Now the question becomes, how to get kids eating home-cooked food? Your toddler wants to live off of one food for what appears to be the rest of her life? Your teenager considers anything not prepackaged as poisonous? Research suggests that the more involved kids are in a meal the more likely they are to eat it. Get them cooking with you, or even instead of you.

1. Choices, real honest choices. Stock the home with healthy options: fresh produce and whole grains. Then, let your toddler pick her snacks, or your teenager plan a dish or even a whole meal for the family. Kids are on a road to independence, and this is one way to encourage it that you can feel good about.

2. Offer new options, and keep offering them. Diversity of foods is great and important, but so is patience. Research shows that kids need multiple exposures to the same foods before they really feel comfortable with them. In the wild, where food plants frequently have poisonous look-alikes, the proper way to test a new food is remarkably similar to the toddler's process: put it in your mouth (don't chew or swallow) and spit it out; if nothing bad happens, put it in and chew on it (but don't swallow) and spit it out; if nothing bad happens, try a tiny portion; if nothing bad happens... So, your picky child is supposed to go through this process; it is what has kept us alive for the countless millennia before supermarkets and drive-through windows.

3. Don't micromanage the process. Cook what you as a family enjoy; model enjoying your green salad or beet soup, and then trust. Kids that are exposed to tasty vegetables, to adults enjoying those vegetables, are going to eat vegetables when they are adults. (When you aren't looking, most likely.) Let them find their favorites.

4. Have fun cooking together!
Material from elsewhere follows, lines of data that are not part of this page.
/-- The counter after a boundary is as its check left it. -/
theorem State.boundaryRun_idleCount (s : State) : s.boundaryRun.lif.idleCount = s.boundaryChecked.lif.idleCount := by
  have hworked : s.boundaryWorked.lif.idleCount = s.boundaryChecked.lif.idleCount := by
    rw [← s.boundaryBuilding_idleCount, State.boundaryWorked, s.boundaryBuilt_eq]
    generalize s.boundaryBuilding = x
    obtain ⟨hpublish, _⟩ := x.boundaryParts_idleCount
    rw [← hpublish (s.cle.lifecycle == .active)]
    generalize x.boundaryPublish _ = y
    obtain ⟨_, hradio, _⟩ := y.boundaryParts_idleCount
    obtain ⟨_, _, hclaims, _⟩ := y.boundaryRadio.boundaryParts_idleCount
    obtain ⟨_, _, _, hpeers, _⟩ := y.boundaryRadio.boundaryClaims.boundaryParts_idleCount
    exact hpeers.trans (hclaims.trans hradio)
  rw [State.boundaryRun_eq, ← hworked]
  generalize s.boundaryWorked = x
  obtain ⟨_, _, _, _, hcadence, hquiet⟩ := x.boundaryParts_idleCount
  obtain ⟨_, _, _, _, _, hlast⟩ := x.boundaryCadence.boundaryParts_idleCount
  split
  · exact hlast.trans hcadence
  · exact hquiet

/-! ### The lifecycle state and its counters -/

/-- The work of a boundary after the no-idle check leaves the lifecycle state and its counters. -/
theorem State.boundaryChecked_keepsDue (s : State) : s.boundaryChecked.KeepsDue s.boundaryWorked := by
  have hpicked : s.boundaryChecked.KeepsDue s.boundaryPicked := by
    unfold State.boundaryPicked State.boundaryChecked
    generalize s.boundaryOutput.boundaryLevels.boundaryIdle = x
    have hdecided : x.KeepsDue (x.boundaryRadioBlock.boundaryDecide s.mixView) := .of_eq rfl rfl
    exact hdecided.trans (State.KeepsDue.boundaryPickup _ _)
  have hbuilding : s.boundaryPicked.KeepsDue s.boundaryBuilding := by
    obtain ⟨_, hlif, hcle⟩ := s.boundaryBuilding_picked
    exact .of_eq hlif hcle
  refine hpicked.trans (hbuilding.trans ?_)
  rw [State.boundaryWorked, s.boundaryBuilt_eq]
  generalize s.boundaryBuilding = x
  exact (State.KeepsDue.boundaryPublish _ x).trans ((State.KeepsDue.boundaryRadio _).trans
    ((State.KeepsDue.boundaryClaims _).trans (State.KeepsDue.boundaryPeers _)))

/-- The counter of JOINING below its end, and at it (R24). -/
theorem State.boundaryCadence_joins {x : State} (hl : x.cle.lifecycle = .joining) :
    (x.cle.joining < 59 → x.boundaryCadence.cle = { x.cle with joining := x.cle.joining + 1 }) ∧
    (x.cle.joining = 59 → x.boundaryCadence.cle.lifecycle = .active ∧ x.boundaryCadence.cle.joining = 60 ∧
      x.boundaryCadence.cle.presenceCount = 0) := by
  refine ⟨fun hj => ?_, fun hj => ?_⟩
  · rw [boundaryCadence_cle, Link.tickCadence, show x.link.cle = x.cle from rfl, hl]
    exact congrArg Link.cle (if_pos (Nat.succ_lt_succ hj))
  · rw [State.boundaryCadence, State.tickCadence_joining hl hj]
    exact ⟨rfl, rfl, rfl⟩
It is a chance to bond and share family traditions and comfort foods, values and happy memories. Just by cooking together, you are making a difference. For example, a chocolate cake cooked at home will still be a cake, but won't have some of the unpronounceable and undesirable additives of a store-bought cake. If you child only wants to spend time cooking the sweets, that is ok. In time he may expand his repertoire into sweet breads, then into soups... (at least that is what happened with my little non-domestic.) There are tons of kid-friendly cookbooks out there. (My kids like Spatulatta.) But, your family's favorites will be more effective than anyone else's cookbook.
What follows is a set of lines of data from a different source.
-- ==== Sys2Proof/Machine/Flags.lean ====
section
/-! DEFINITION. The conditions computed from the state: the interrupt level (60_exceptions.md R281, R282) and the gates of
the auto-increment (43_bus_transactions.md R205, R206). -/

namespace Sys2Proof.Machine

/-- The queue counts as pending data: `MODE` is not Bypass and at least `n` samples are queued (60_exceptions.md R282). -/
def queuedAtLeast (s : State) (n : Nat) : Bool := s.fifo.mode != .bypass && decide (n ≤ s.fifo.q.length)

/-- An interrupt condition in a state (60_exceptions.md R282). It reads stored values directly. `IRQ_FIELD` of a field that
`MAP` does not have reads 0, so that it is false (log 41, DESIGN CHOICE). -/
def irqHolds (s : State) : IrqCond → Bool
  | .never => false
  | .overrun => s.fifo.ovr
  | .nonEmpty => queuedAtLeast s 1
  | .watermark n => queuedAtLeast s n
  | .field a f => getField s a f != 0
  | .inv c => !irqHolds s c
  | .both c d => irqHolds s c && irqHolds s d
  | .either c d => irqHolds s c || irqHolds s d
  | .custom id => Config.customIrq id s.fv s.fifo s.user

/-- `IRQ <- IRQ_COND(S)` (60_exceptions.md R281). -/
def settleIrq (s : State) : State := { s with irq := irqHolds s s.cfg.irqCond }

/-- Gate g2: no multiple-operation bit, or it is set for this transaction (43_bus_transactions.md R205). -/
def multipleGate (s : State) : Bool := s.cfg.format.msBit.isNone || s.tx.msLatch

/-- Gate g3: the run-time enable flag, read from the store without side effects (43_bus_transactions.md R205). -/
def flagGate (s : State) : Bool :=
  match s.cfg.aiGateFlag with
  | none => true
  | some (a, f) => getField s a f == 1

/-- Gate g4: inside the data-register range (43_bus_transactions.md R205). -/
def rangeGate (c : Cfg) (a : Nat) : Bool :=
  match c.aiRange with
  | none => true
  | some (lo, hi) => decide (lo ≤ a) && decide (a ≤ hi)

/-- Gate g5: not an address that never advances (43_bus_transactions.md R205). -/
def holdGate (c : Cfg) (a : Nat) : Bool := !c.aiHoldSet.contains a

/-- All the gates g1 to g5 (43_bus_transactions.md R205). -/
def advanceOpen (s : State) : Bool :=
  s.cfg.aiBase && multipleGate s && flagGate s && rangeGate s.cfg s.tx.curAddr.toNat &&
    holdGate s.cfg s.tx.curAddr.toNat

/-- The address after `a` (43_bus_transactions.md R206): the comparison with the wrap boundary is made on the untruncated
sum, the result is cut to `ADDR_BITS` bits. -/
def nextAddr (c : Cfg) (a : Nat) : BitVec 16 :=
  match c.aiWrap with
  | none => truncAddr c.format (a + 1)
  | some (wrapAt, wrapTo) =>
    if a + 1 = wrapAt then truncAddr c.format wrapTo else truncAddr c.format (a + 1)

/-- The modulus of the byte phase at a register index: its byte count, 2 on an unmapped index (43_bus_transactions.md
R207). -/
def phaseModulus (c : Cfg) (a : Nat) : Nat :=
  match c.find a with
  | none => 2
  | some r => r.width.bytes

end Sys2Proof.Machine
end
So, in the end, the advice is all about making time. Time to spend together, to play together, to cook together. I can hear the whisper (roar?) in reply, "But I don't have time!" I know. I get it. Life is crazy, busy, hectic. Much of this happens instead of (not in addition to) other stuff. Turn off the TV, and instead go play tag outside. Instead of waiting 30-45 minutes for the pizza delivery person, boil whole wheat past and chop up a tasty salad. Or, make your own home-made pizza in only 15-20 minutes extra. Yes, it can slow life down, walking to school or sitting down to a meal... but isn't that a good thing?